Quanto conta per te l’importanza dell’apparenza sociale e pubblica?
«Ritengo sia un aspetto molto importante, quando riesci a far apprezzare la tua visione allora ti ritieni completamente soddisfatto. L’essere visto, guardato, fa parte del grande gioco».
Il richiamo, il plagio, la riedizione, il ready made dell’iconografia di un’identità legata al passato, al presente e al contemporaneo sono messi costantemente in discussione in una ricerca affannosa di una nuova identificazione del sé, di un nuovo valore di rappresentazione. Qual è il tuo valore di rappresentazione oggi?
«Sicuramente tutto ciò che nel passato abbia lasciato traccia è assolutamente una fonte di ispirazione. E’ giusto studiare, osservare, entrare in profondità di chi ha già fatto, per riuscire a crearsi una propria una strada e un proprio gusto. Solo grazie alla conoscenza e alla consapevolezza si può pensare di creare un proprio valore, una propria identità.
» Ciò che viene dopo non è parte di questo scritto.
-- ==== Sys2Proof/Tests/Slice0.lean ====
section
/-! SUPPORT. Tests of the model on the spec's own vectors (95_test_vectors.md, cited by section), the smoke test of
WellFormed, and for every statement with hypotheses a concrete case that meets them. The vectors are "derived from the
rules ... not from a run of any hardware", so none of this is a measurement. -/

namespace Sys2Proof.Tests

open Sys2Proof.Machine Sys2Proof.Stated

/-- The state with a held sample that the vectors start from. -/
def held : State := { acc := 0x5A, smp := 0xFFFFA0AA, hv := 1, inputs := [], rsp := none }

/-- The state in which one request waits. -/
def presenting (s : State) (q : Request) : State := { s with inputs := [.present q] }

/-- The state after one request. -/
def after (s : State) (q : Request) : Option State :=
  match step (presenting s q) with
  | .next t => some t
  | .fault _ => none
  | .refused _ => none

/-- `st`, `r0`, `fl`, `txlen`, `tx` of the response to one request. -/
def answer (s : State) (q : Request) : Option (BitVec 4 × Word × BitVec 8 × BitVec 3 × List Byte) :=
  (after s q).bind fun t => t.rsp.map fun r => (r.st, r.r0, r.fl, r.txlen, r.tx.toList)

/-- `ACC`, `SMP`, `HV` after one request. -/
def regs (s : State) (q : Request) : Option (Byte × Sample × BitVec 1) :=
  (after s q).map fun t => (t.acc, t.smp, t.hv)

/-! ### WellFormed: the one check, with an ill-formed term -/

theorem test_crcUpd_above_ff_is_ill_formed : (Instr.crcUpd 0x0100).wellFormed = false := by decide
theorem test_crcUpd_ff_is_well_formed : (Instr.crcUpd 0x00FF).wellFormed = true := by decide

/-! ### Decoding: words written out from the encoding, one per constructor -/

theorem test_decode_nop : decode (.word 0x00000000000000000000000000000000) = .instr .nop := by decide
theorem test_decode_srst : decode (.word 0x00000000000000000000000000000001) = .instr .srst := by decide
theorem test_decode_swap16 : decode (.word 0x00000000000000000000000036610002) = .instr (.swap16 0x3661) := by decide
theorem test_decode_crcInit : decode (.word 0x00000000000000000000000000000003) = .instr .crcInit := by decide
theorem test_decode_crcUpd : decode (.word 0x00000000000000000000000012360004) = .instr (.crcUpd 0x1236) := by decide
theorem test_decode_crcRead : decode (.word 0x00000000000000000000000000000005) = .instr .crcRead := by decide
theorem test_decode_crc2 : decode (.word 0x000000000000000000000000BEEF0006) = .instr (.crc2 0xBEEF) := by decide
theorem test_decode_enc2 : decode (.word 0x00000000000000000000123436080007) = .instr (.enc2 0x3608) := by decide
theorem test_decode_enc5 :
    decode (.word 0x00000000000000000000360836610008) = .instr (.enc5 0x3661 0x3608) := by decide
theorem test_decode_enc5O2Lo0 :
    decode (.word 0x000000000000000000008000E17D0009) = .instr (.enc5O2Lo0 0xE17D 0x8000) := by decide
theorem test_decode_enc5O2Lo21 :
    decode (.word 0x0000000000000000000000323632000A) = .instr (.enc5O2Lo21 0x3632 50) := by decide
theorem test_decode_valMeas :
    decode (.word 0x00EEEEEEEEEEEE59AAA000000000000B) = .instr (.valMeas 0xA0 0xAA 0x59) := by decide
theorem test_decode_valSet :
    decode (.word 0x00F148017E00A0A6AA0000000000000C)
      = .instr (.valSet 0x00 0xAA 0xA6 0xA0 0x00 0x7E 0x01 0x48 0xF1) := by decide
theorem test_decode_valDisc :
    decode (.word 0x000000000000008FFF7F00000000000D) = .instr (.valDisc 0x7F 0xFF 0x8F) := by decide
theorem test_decode_illegalE : decode (.word 0x0000000000000000000000000000000E) = .instr .illegalE := by decide
theorem test_decode_illegalF : decode (.word 0x0000000000000000000000000000FFFF) = .instr .illegalF := by decide
theorem test_decode_cmdReset : decodeTableWord 16 0x0006 = some .cmdReset := by decide
theorem test_decode_cmdStop : decodeTableWord 16 0x3FF9 = some .cmdStop := by decide
theorem test_decode_cmdReadSettings : decodeTableWord 16 0x3661 = some .cmdReadSettings := by decide
theorem test_decode_cmdStartAir : decodeTableWord 16 0x3608 = some .cmdStartAir := by decide
theorem test_decode_cmdStartO2 : decodeTableWord 16 0x3603 = some .cmdStartO2 := by decide
theorem test_decode_cmdReadMixture : decodeTableWord 16 0x3632 = some (.cmdReadMixture 0) := by decide
theorem test_decode_cmdChangeO2 : decodeTableWord 16 0xE17D = some (.cmdChangeO2 0) := by decide
theorem test_decode_rsv0 : decode (.word 0x00000000000000000000000000000010) = .reservedBits := by decide
theorem test_decode_rsv1 : decode (.word 0x80000000000000000000000000000001) = .reservedBits := by decide
theorem test_table_word_of_a_short_row : decodeTableWord 8 0xE = some .illegalE := by decide
theorem test_table_word_reserved : decodeTableWord 128 0x10 = none := by decide

/-! ### The CRC (95_test_vectors.md section 2.2) -/

theorem test_crc_36_08 : crc8 [0x36, 0x08] = 0xD0 := by decide +kernel
theorem test_crc_nine_bytes : crc8 [1, 2, 3, 4, 5, 6, 7, 8, 9] = 0x8C := by decide +kernel

/-! ### Codec operations (section 2.3) -/

theorem test_swap16_00ff : answer .reset (.word 0x00000000000000000000000000FF0002)
    = some (0, 0xFF00, 0, 0, [0, 0, 0, 0, 0]) := by decide
theorem test_swap16_vector : answer .reset (.word 0x00000000000000000000000036610002)
    = some (0, 0x6136, 0, 0, [0, 0, 0, 0, 0]) := by decide
theorem test_crcInit : regs held (.word 0x00000000000000000000000000000003)
    = some (0xFF, 0xFFFFA0AA, 1) := by decide
theorem test_crcInit_answer : answer held (.word 0x00000000000000000000000000000003)
    = some (0, 0x00FF, 0, 0, [0, 0, 0, 0, 0]) := by decide
theorem test_crcUpd_ignores_high_byte : answer .reset (.word 0x00000000000000000000000012360004)
    = some (0, 0x00CF, 0, 0, [0, 0, 0, 0, 0]) := by decide +kernel
theorem test_crcUpd_second_byte : regs { State.reset with acc := 0xCF } (.word 0x00000000000000000000000000080004)
    = some (0xD0, 0, 0) := by decide +kernel
theorem test_crcRead : answer { State.reset with acc := 0x0A } (.word 0x00000000000000000000000000000005)
    = some (0, 0x000A, 0, 0, [0, 0, 0, 0, 0]) := by decide
theorem test_crc2 : answer held (.word 0x00000000000000000000000036080006)
    = some (0, 0x00D0, 0, 0, [0, 0, 0, 0, 0]) := by decide +kernel
theorem test_crc2_leaves_acc : regs held (.word 0x00000000000000000000000036080006)
    = some (0x5A, 0xFFFFA0AA, 1) := by decide

/-! ### Encoder operations (section 2.4) -/

theorem test_enc2_ignores_b : answer .reset (.word 0x00000000000000000000123436080007)
    = some (0, 0, 0, 2, [0x36, 0x08, 0, 0, 0]) := by decide
theorem test_enc5_settings_read : answer .reset (.word 0x00000000000000000000360836610008)
    = some (0, 0, 0, 5, [0x36, 0x61, 0x36, 0x08, 0xD0]) := by decide +kernel
theorem test_enc5_does_not_clamp : answer .reset (.word 0x000000000000000000000096E17D0008)
    = some (0, 0, 0, 5, [0xE1, 0x7D, 0x00, 0x96, 0x1E]) := by decide +kernel
theorem test_enc5O2Lo0_most_negative : answer .reset (.word 0x000000000000000000008000E17D0009)
    = some (0, 0, 0x10, 5, [0xE1, 0x7D, 0x00, 0x00, 0x81]) := by decide +kernel
theorem test_enc5O2Lo0_at_100 : answer .reset (.word 0x000000000000000000000064E17D0009)
    = some (0, 0, 0, 5, [0xE1, 0x7D, 0x00, 0x64, 0xFE]) := by decide +kernel
theorem test_enc5O2Lo21_at_20 : answer .reset (.word 0x000000000000000000000014E17D000A)
    = some (0, 0, 0x10, 5, [0xE1, 0x7D, 0x00, 0x15, 0x37]) := by decide +kernel
theorem test_enc5O2Lo21_at_101 : answer .reset (.word 0x000000000000000000000065E17D000A)
    = some (0, 0, 0x10, 5, [0xE1, 0x7D, 0x00, 0x64, 0xFE]) := by decide +kernel

/-! ### Validator operations (sections 2.5 and 2.6) -/

theorem test_valMeas_most_negative : regs .reset (.word 0x00000000000000A2008000000000000B)
    = some (0xFF, 0xFFFF8000, 1) := by decide +kernel
theorem test_valMeas_sentinel_wins : answer held (.word 0x0000000000000000AC0000000000000B)
    = some (2, 0, 0, 0, [0, 0, 0, 0, 0]) := by decide +kernel
theorem test_valDisc_keeps_the_sample : regs held (.word 0x000000000000008FFF7F00000000000D)
    = some (0x5A, 0xFFFFA0AA, 1) := by decide +kernel
theorem test_valDisc_bad_crc : answer held (.word 0x0000000000000059ABA000000000000D)
    = some (1, 0, 0, 0, [0, 0, 0, 0, 0]) := by decide +kernel
theorem test_valSet_offset_crc_wrong : answer held (.word 0x00F148017F00A0A6AA0000000000000C)
    = some (1, 0x00AA, 0x05, 0, [0, 0, 0, 0, 0]) := by decide +kernel
theorem test_valSet_zero_fields : answer .reset (.word 0x0081000081000081000000000000000C)
    = some (0, 0, 0x0F, 0, [0, 0, 0, 0, 0]) := by decide +kernel

/-! ### Control and refused requests (section 2.7) -/

theorem test_nop_ignores_operands : answer held (.word 0x00000000000000000055000012340000)
    = some (0, 0, 0, 0, [0, 0, 0, 0, 0]) := by decide
theorem test_srst : regs held (.word 0x00000000000000000000000000000001) = some (0xFF, 0, 0) := by decide
theorem test_illegalE : answer held (.word 0x0000000000000000000000000000000E)
    = some (3, 0, 0, 0, [0, 0, 0, 0, 0]) := by decide
theorem test_illegalF_over_reserved : answer held (.word 0x0000000000000000000000000000FFFF)
    = some (3, 0, 0, 0, [0, 0, 0, 0, 0]) := by decide
theorem test_reserved_over_no_data : answer held (.word 0x0000000000000000341200000000002B)
    = some (4, 0, 0, 0, [0, 0, 0, 0, 0]) := by decide
theorem test_reserved_srst_resets_nothing : regs held (.word 0x80000000000000000000000000000001)
    = some (0x5A, 0xFFFFA0AA, 1) := by decide

/-! ### Sensor command words and pseudo-instructions (30_encoding.md R52) -/

theorem test_cmdReset : answer held (.command 0x0006 0) = some (0, 0, 0, 2, [0x00, 0x06, 0, 0, 0]) := by decide
theorem test_cmdStop : answer held (.command 0x3FF9 0) = some (0, 0, 0, 2, [0x3F, 0xF9, 0, 0, 0]) := by decide
theorem test_cmdReadSettings : answer held (.command 0x3661 0)
    = some (0, 0, 0, 5, [0x36, 0x61, 0x36, 0x08, 0xD0]) := by decide +kernel
theorem test_cmdStartAir : answer held (.command 0x3608 0) = some (0, 0, 0, 2, [0x36, 0x08, 0, 0, 0]) := by decide
theorem test_cmdStartO2 : answer held (.command 0x3603 0) = some (0, 0, 0, 2, [0x36, 0x03, 0, 0, 0]) := by decide
theorem test_cmdReadMixture_keeps_registers : regs held (.command 0x3632 0) = some (0x5A, 0xFFFFA0AA, 1) := by decide
theorem test_cmdChangeO2_keeps_registers : regs held (.command 0xE17D 50) = some (0x5A, 0xFFFFA0AA, 1) := by decide
theorem test_assemble_cmdReset : assemble .cmdReset = some (.word 0x00000000000000000000000000060007) := by decide
theorem test_assemble_o2_minus_one :
    assemble (.cmdSetO2Lo21 (-1)) = some (.word 0x00000000000000000000FFFFE17D000A) := by decide
theorem test_first_step_runs_the_fetch_word :
    step (State.reset.withFetchWord 16 0x3FF9) = exec .cmdStop State.reset := by rfl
Le mie ispirazioni sono svariate, partendo dai grandi maestri fotografi del ‘900 come Avedon, Cartier-Bresson, Philippe Halsman, Weston, per arrivare a Tim Walker, David Lachapelle, l’arte contemporanea di Mirò o De Chirico o l’arte classica dei quadri del ‘500».
ll nostro “agire” pubblico, anche con un’opera d’arte, travolge il nostro quotidiano, la nostra vita intima, i nostri sentimenti o, meglio, la riproduzione di tutto ciò che siamo e proviamo ad apparire nei confronti del mondo. Tu ti definisci un’artista agli occhi del mondo?
«Difficile e forse troppo potente per me potermi definire artista agli occhi del mondo. Ma quello è il mio scopo e mi sto incamminando per essere/sentirmi ciò».
Quale “identità culturale e pubblica” avresti voluto essere oltre a quella che ti appartiene?
«Sono interessata all’aspetto umano, in qualsiasi sua forma di espressione, quale artistica ma anche e soprattutto sociale. La mia identità culturale pubblica viene rappresentata non solo in forma artistica ma anche come impegno sociale tramite il mio lavoro di insegnante e tramite di esso attraverso la trasmissione di valori pedagogici».
Bianca Boriassi fotografa professionista. Ha studiato fotografia a Milano, presso l’Istituto Europeo di Design; attualmente lavora come free-lance tra La Spezia e Milano. I suoi lavori sono stati selezionati in numerosi spazi espositivi oltre ad aver partecipato a numerosi progetti e collettivi nella scena underground spezzina e milanese. Da sempre si occupa di educazione sociale, dal 2019 è insegnante di scuola primaria.